* Instructions to follow *
Please print the entries below exactly, from the line with "def aluSub (a" through the line with "aluSltu a b", including both of those lines and leaving out all others.
Start of Record extracts
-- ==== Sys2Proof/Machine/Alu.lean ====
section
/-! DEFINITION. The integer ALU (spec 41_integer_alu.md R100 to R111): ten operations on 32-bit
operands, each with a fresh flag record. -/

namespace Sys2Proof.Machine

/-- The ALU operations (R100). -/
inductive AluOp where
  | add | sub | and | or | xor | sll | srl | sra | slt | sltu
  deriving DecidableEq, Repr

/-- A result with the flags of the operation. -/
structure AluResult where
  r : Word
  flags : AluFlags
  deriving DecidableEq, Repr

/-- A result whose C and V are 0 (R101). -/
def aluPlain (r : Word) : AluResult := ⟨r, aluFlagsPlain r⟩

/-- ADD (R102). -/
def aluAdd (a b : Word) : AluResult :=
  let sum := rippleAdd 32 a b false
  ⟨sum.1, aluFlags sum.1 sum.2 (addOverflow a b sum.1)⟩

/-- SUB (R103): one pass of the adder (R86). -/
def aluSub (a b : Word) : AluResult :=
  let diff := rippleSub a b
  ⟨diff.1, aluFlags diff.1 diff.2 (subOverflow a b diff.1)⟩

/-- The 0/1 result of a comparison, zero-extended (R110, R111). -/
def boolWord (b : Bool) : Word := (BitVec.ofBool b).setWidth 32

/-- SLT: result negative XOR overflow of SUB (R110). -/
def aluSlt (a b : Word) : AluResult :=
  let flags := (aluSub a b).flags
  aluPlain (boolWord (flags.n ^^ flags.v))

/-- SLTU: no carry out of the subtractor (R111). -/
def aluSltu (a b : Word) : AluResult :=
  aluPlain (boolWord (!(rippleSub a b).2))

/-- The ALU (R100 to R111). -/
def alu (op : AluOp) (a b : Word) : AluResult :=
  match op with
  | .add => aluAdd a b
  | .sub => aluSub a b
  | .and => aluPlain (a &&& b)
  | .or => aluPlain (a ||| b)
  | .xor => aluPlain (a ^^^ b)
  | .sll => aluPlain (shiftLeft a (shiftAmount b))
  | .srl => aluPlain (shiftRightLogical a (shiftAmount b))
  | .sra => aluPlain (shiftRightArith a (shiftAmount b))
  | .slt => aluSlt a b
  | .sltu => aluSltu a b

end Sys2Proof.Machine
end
End of Record extracts
* Result of the exercise *
def aluSub (a b : Word) : AluResult :=
  let diff := rippleSub a b
  ⟨diff.1, aluFlags diff.1 diff.2 (subOverflow a b diff.1)⟩

/-- The 0/1 result of a comparison, zero-extended (R110, R111). -/
def boolWord (b : Bool) : Word := (BitVec.ofBool b).setWidth 32

/-- SLT: result negative XOR overflow of SUB (R110). -/
def aluSlt (a b : Word) : AluResult :=
  let flags := (aluSub a b).flags
  aluPlain (boolWord (flags.n ^^ flags.v))

/-- SLTU: no carry out of the subtractor (R111). -/
def aluSltu (a b : Word) : AluResult :=
  aluPlain (boolWord (!(rippleSub a b).2))

/-- The ALU (R100 to R111). -/
def alu (op : AluOp) (a b : Word) : AluResult :=
  match op with
  | .add => aluAdd a b
  | .sub => aluSub a b
  | .and => aluPlain (a &&& b)
  | .or => aluPlain (a ||| b)
  | .xor => aluPlain (a ^^^ b)
  | .sll => aluPlain (shiftLeft a (shiftAmount b))
  | .srl => aluPlain (shiftRightLogical a (shiftAmount b))
  | .sra => aluPlain (shiftRightArith a (shiftAmount b))
  | .slt => aluSlt a b
  | .sltu => aluSltu a b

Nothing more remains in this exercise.